### INPUT MATERIAL
━━━━━━━━━━━━━━━━

/-- TRAINING_LOCK_REPORT: serial bits of the peer's lock report (R97 step 4). -/
def execTrainingLockReport (lane : Nat) (bits : List Bool) (s : State) : Host.Outcome State Fault Refusal := .next (s.bitsTake lane 0 bits)

/-- VOXHUS_RESERVED_WORD: serial bits of a word of TYPE 0x5 to 0xF, which is discarded and counted (R89). -/
def execVoxhusReservedWord (lane : Nat) (bits : List Bool) (s : State) : Host.Outcome State Fault Refusal := .next (s.bitsTake lane 0 bits)

/-! ### CoaXPress packets (R81) -/

/-- CXP_STREAM_PACKET: a stream packet arrives on a lane: its stream ID, whether it starts or ends a line and whether it ends an image by the
line markers, its 32-bit words, the bad ones, and the 8b/10b code errors in it. -/
def execCxpStreamPacket (lane stream : Nat) (start ending last : Bool) (words poison : List Nat) (errors : Nat) (s : State) :
    Host.Outcome State Fault Refusal :=
  .next (if s.isCxp lane ∧ s.laneRxUp lane then
    (s.add (laneInst lane) Reg.LAN_CORR_COUNT errors).streamPacket (s.lf lane Reg.LAN_CFG_CONNECTION) stream
      ⟨s.now, start, ending, last, 0, 32, words, poison⟩
  else s)

/-- CXP_HEARTBEAT: the device time is logged against Timetable time. -/
def execCxpHeartbeat (lane time : Nat) (s : State) : Host.Outcome State Fault Refusal :=
  .next (if s.isCxp lane ∧ s.laneRxUp lane then s.laneMod lane (fun x => { x with beat := some (time, s.now) }) else s)

/-- CXP_CONNECTION_TEST: a test packet and its errors are counted. -/
def execCxpConnectionTest (lane errors : Nat) (s : State) : Host.Outcome State Fault Refusal :=
  .next (if s.isCxp lane ∧ s.laneRxUp lane then
    let n := (s.lane lane).tests + 1
    ((s.laneMod lane (fun x => { x with tests := n })).add (laneInst lane) Reg.LAN_FRAMING_MARKER errors).wf (laneInst lane)
      Reg.LAN_FRAMING_HEADER (satN 255 (n / 65536))
  else s)

/-! ### Ethernet frames (R83) -/

/-- The ARP answer to a request, without padding and FCS. -/
def State.arpAnswer (s : State) (l : Nat) (req : List Byte) : List Byte :=
  let ip := (toBytes 4 (s.lf l Reg.LAN_IPV4_ADDR)).reverse
  bytesAt req 8 6 ++ s.macBytes l ++ s.vlanTag l ++ [0x08, 0x06, 0x00, 0x01, 0x08, 0x00, 0x06, 0x04, 0x00, 0x02] ++
    s.macBytes l ++ ip ++ bytesAt req 8 10

/-- A frame whose FCS was good goes to its service (R83). -/
def State.frameTake (s : State) (lane : Nat) (frame : List Byte) : State :=
  let tagged := beAt frame 12 2 == 0x8100
  let typ := beAt frame (if tagged then 16 else 12) 2
  let body := frame.drop (if tagged then 18 else 14)
  let ip := s.lf lane Reg.LAN_IPV4_ADDR
  if frame.length < 60 ∨ 9212 < frame.length then s.laneDrop lane
  else if tagged ∧ beAt frame 14 2 % 4096 ≠ s.lf lane Reg.LAN_ETH_VLAN then s.laneDrop lane
  else if typ = 0x88F7 ∨ (typ = 0x0800 ∧ leAt body 9 1 = 17 ∧ (beAt body 22 2 = 319 ∨ beAt body 22 2 = 320)) then s
  else if typ = 0x0806 ∧ ip ≠ 0 ∧ beAt body 6 2 = 1 ∧ beAt body 24 4 = ip ∧ s.laneTxUp lane then
    s.ethOut .ethFrame lane (s.arpAnswer lane body)
  else s.laneDrop lane

/-- ETH_FRAME_RECEIVE: a frame with its FCS, and the corrected and uncorrectable codewords of the FEC in use since the last (R83): an ARP request
for LAN_IPV4 is answered, a PTP event goes to the Timetable by its own row, and what no service uses is discarded and counted, a frame with a
bad FCS too. Only uncorrectable RS-FEC codewords count towards L-0041. -/
def execEthFrameReceive (lane : Nat) (frame : List Byte) (corrected uncorrected : Nat) (s : State) : Host.Outcome State Fault Refusal :=
  .next (if !s.isEth lane ∨ !s.laneRxUp lane then s
  else
    let i := laneInst lane
    let fec := (s.lane lane).fecMode
    let body := frame.take (frame.length - 4)
    let good := decide (4 ≤ frame.length) && leAt frame (frame.length - 4) 4 == crc32 body
    let f := within1ms s.now (if fec = 2 then uncorrected else 0) (s.lane lane).fec
    let s1 := if fec = 0 then s else (s.add i Reg.LAN_CORR_COUNT corrected).add i Reg.LAN_UNCORR_COUNT uncorrected
    let s2 := (s1.add i Reg.LAN_UNCORR_COUNT (b2n (!good))).laneMod lane (fun x => { x with fec := f })
    if 64 < eventSum f then (s2.laneMod lane (fun x => { x with fec := [] })).retrain lane (some 0x0041)
    else if !good then s2
    else s2.frameTake lane body)
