-- ==== Sys2Proof/Safety.lean ====
section
/-! DEFINITION. What statements say of a step: that a command completes, that an access reaches its register, what a command leaves alone,
what holds in every state, and what only goes forward. -/

namespace Sys2Proof.Machine

/-! ### Completing -/

/-- The command answers a next state in s, and P holds of it. -/
def Completes (c : Instr) (s : State) (P : State → Prop) : Prop := ∃ t, exec c s = .next t ∧ P t

/-- An access to window i of a block reaches its register: the part has the window (R34) and its domain's clock runs (R400, R401). -/
def Reaches (s : State) (b : Blk) (i : Nat) : Prop := s.shows b i = true ∧ s.stopped b i = false

/-- A field of a word, as a write of its register gives it. -/
def Fld.of (f : Fld) (w : Word) : Nat := getBits w f.hi f.lo

/-- A carriage whose engine window of a block is in the directory, and whose clock runs. -/
def HasEngine (s : State) (b : Blk) (g : Nat) : Prop := s.hasEng b g = true ∧ Reaches s b (s.eng b g)

/-- The serial bits of words that a Voxhus lane reads next, with nothing under way on it (R84 to R86, R95). -/
def State.brings (s : State) (l : Nat) (words : List Nat) (bits : List Bool) : Prop :=
  s.isVox l = true ∧ s.reads l = true ∧ (s.lane l).hunting = false ∧ (s.lane l).skip = 0 ∧ (s.lane l).part = none ∧ (s.lane l).run.len < 15 ∧
  bits = sendWords (s.lane l).run (s.lane l).scramble words

/-- No control transaction is outstanding or waits on the connection of carriage g, which is among those that share it (R135). -/
def State.wireIdle (s : State) (g : Nat) : Prop :=
  g ∈ s.sharers g ∧ ∀ x ∈ s.sharers g, (s.ingOf x).wire = 0 ∧ (s.ingOf x).camLeft = [] ∧ (s.ingOf x).tunWait = false

/-- A Voxhus control request of carriage g with these payload words has left a lane or waits on its connection for credit (R92, R93, R135). -/
def State.requested (s : State) (g : Nat) (words : List Nat) : Prop :=
  ∃ c, s.carr g = some c ∧ ((∃ p ∈ (s.conn c.conn).waiting, p.typ = 0x10 ∧ p.words = words) ∨
    ∃ l hdr, ⟨.voxhusPacket, l, hdr :: words⟩ ∈ s.egress)

/-! ### What is left alone -/

/-- The fields of State. -/
inductive Field where
  | pending | freeCtr | hw | regs | staged | stager | ydef | latch | dir | irq | egress | out | stalled | replies | postSeq | pwr | hdr
  | keys | store | wwt | rein | yoke | tmt | way | mem | poison | stale | dmc | dry | wht | mews | ing | sta | tru | rga | seam | gain | seamFix
  | spr | seg | hist | lbl | dbm | pat | tapLost | lanes | conns | arc | jobs | pvw | pair | ring
  deriving DecidableEq, Repr

/-- Two states have the same in a field. -/
def Field.same : Field → State → State → Prop
  | .pending, r, s => r.pending = s.pending
  | .freeCtr, r, s => r.freeCtr = s.freeCtr
  | .hw, r, s => r.hw = s.hw
  | .regs, r, s => r.regs = s.regs
  | .staged, r, s => r.staged = s.staged
  | .stager, r, s => r.stager = s.stager
  | .ydef, r, s => r.ydef = s.ydef
  | .latch, r, s => r.latch = s.latch
  | .dir, r, s => r.dir = s.dir
  | .irq, r, s => r.irq = s.irq
  | .egress, r, s => r.egress = s.egress
  | .out, r, s => r.out = s.out
  | .stalled, r, s => r.stalled = s.stalled
  | .replies, r, s => r.replies = s.replies
  | .postSeq, r, s => r.postSeq = s.postSeq
  | .pwr, r, s => r.pwr = s.pwr
  | .hdr, r, s => r.hdr = s.hdr
  | .keys, r, s => r.keys = s.keys
  | .store, r, s => r.store = s.store
  | .wwt, r, s => r.wwt = s.wwt
  | .rein, r, s => r.rein = s.rein
  | .yoke, r, s => r.yoke = s.yoke
  | .tmt, r, s => r.tmt = s.tmt
  | .way, r, s => r.way = s.way
  | .mem, r, s => r.mem = s.mem
  | .poison, r, s => r.poison = s.poison
  | .stale, r, s => r.stale = s.stale
  | .dmc, r, s => r.dmc = s.dmc
  | .dry, r, s => r.dry = s.dry
  | .wht, r, s => r.wht = s.wht
  | .mews, r, s => r.mews = s.mews
  | .ing, r, s => r.ing = s.ing
  | .sta, r, s => r.sta = s.sta
  | .tru, r, s => r.tru = s.tru
  | .rga, r, s => r.rga = s.rga
  | .seam, r, s => r.seam = s.seam
  | .gain, r, s => r.gain = s.gain
  | .seamFix, r, s => r.seamFix = s.seamFix
  | .spr, r, s => r.spr = s.spr
  | .seg, r, s => r.seg = s.seg
  | .hist, r, s => r.hist = s.hist
  | .lbl, r, s => r.lbl = s.lbl
  | .dbm, r, s => r.dbm = s.dbm
  | .pat, r, s => r.pat = s.pat
  | .tapLost, r, s => r.tapLost = s.tapLost
  | .lanes, r, s => r.lanes = s.lanes
  | .conns, r, s => r.conns = s.conns
  | .arc, r, s => r.arc = s.arc
  | .jobs, r, s => r.jobs = s.jobs
  | .pvw, r, s => r.pvw = s.pvw
  | .pair, r, s => r.pair = s.pair
  | .ring, r, s => r.ring = s.ring

/-- What a command left alone: every field but those listed, and every register but those of the blocks listed. -/
structure Frame (fs : List Field) (bs : List Blk) (s t : State) : Prop where
  fields : ∀ f, f ∉ fs → f ≠ .regs → f.same s t
  regs : ∀ b, b ∉ bs → ∀ i o, t.word b i o = s.word b i o

/-! ### What holds in every state -/

/-- The invariant: package DRAM is in its canonical form (R309, log 20), and the Waybill has its four key slots (R63). -/
def Inv (s : State) : Prop := s.mem.wf = true ∧ s.keys.length = 4

/-! ### What only goes forward -/

/-- A key slot takes a digest once and is revoked for good (R63). -/
def KeySlot.grows : KeySlot → KeySlot → Prop
  | .empty, _ => True
  | .enrolled d, k => k = .enrolled d ∨ k = .revoked d
  | .revoked d, k => k = .revoked d

/-- Every slot of a list of key slots only goes forward. -/
def KeysGrow (a b : List KeySlot) : Prop := a.length = b.length ∧ ∀ n, (a.getD n .empty).grows (b.getD n .empty)

end Sys2Proof.Machine
end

━━━━━━━━━━━━━━━━

### WHAT THE TASK ASKS
Using the listing above, return word for word each line from the one that has "def execVoxhusReservedWord (lane" through the one that has "are counted. -/", and no line outside that range.

### SOLUTION
def execVoxhusReservedWord (lane : Nat) (bits : List Bool) (s : State) : Host.Outcome State Fault Refusal := .next (s.bitsTake lane 0 bits)

/-! ### CoaXPress packets (R81) -/

/-- CXP_STREAM_PACKET: a stream packet arrives on a lane: its stream ID, whether it starts or ends a line and whether it ends an image by the
line markers, its 32-bit words, the bad ones, and the 8b/10b code errors in it. -/
def execCxpStreamPacket (lane stream : Nat) (start ending last : Bool) (words poison : List Nat) (errors : Nat) (s : State) :
    Host.Outcome State Fault Refusal :=
  .next (if s.isCxp lane ∧ s.laneRxUp lane then
    (s.add (laneInst lane) Reg.LAN_CORR_COUNT errors).streamPacket (s.lf lane Reg.LAN_CFG_CONNECTION) stream
      ⟨s.now, start, ending, last, 0, 32, words, poison⟩
  else s)

/-- CXP_HEARTBEAT: the device time is logged against Timetable time. -/
def execCxpHeartbeat (lane time : Nat) (s : State) : Host.Outcome State Fault Refusal :=
  .next (if s.isCxp lane ∧ s.laneRxUp lane then s.laneMod lane (fun x => { x with beat := some (time, s.now) }) else s)

/-- CXP_CONNECTION_TEST: a test packet and its errors are counted. -/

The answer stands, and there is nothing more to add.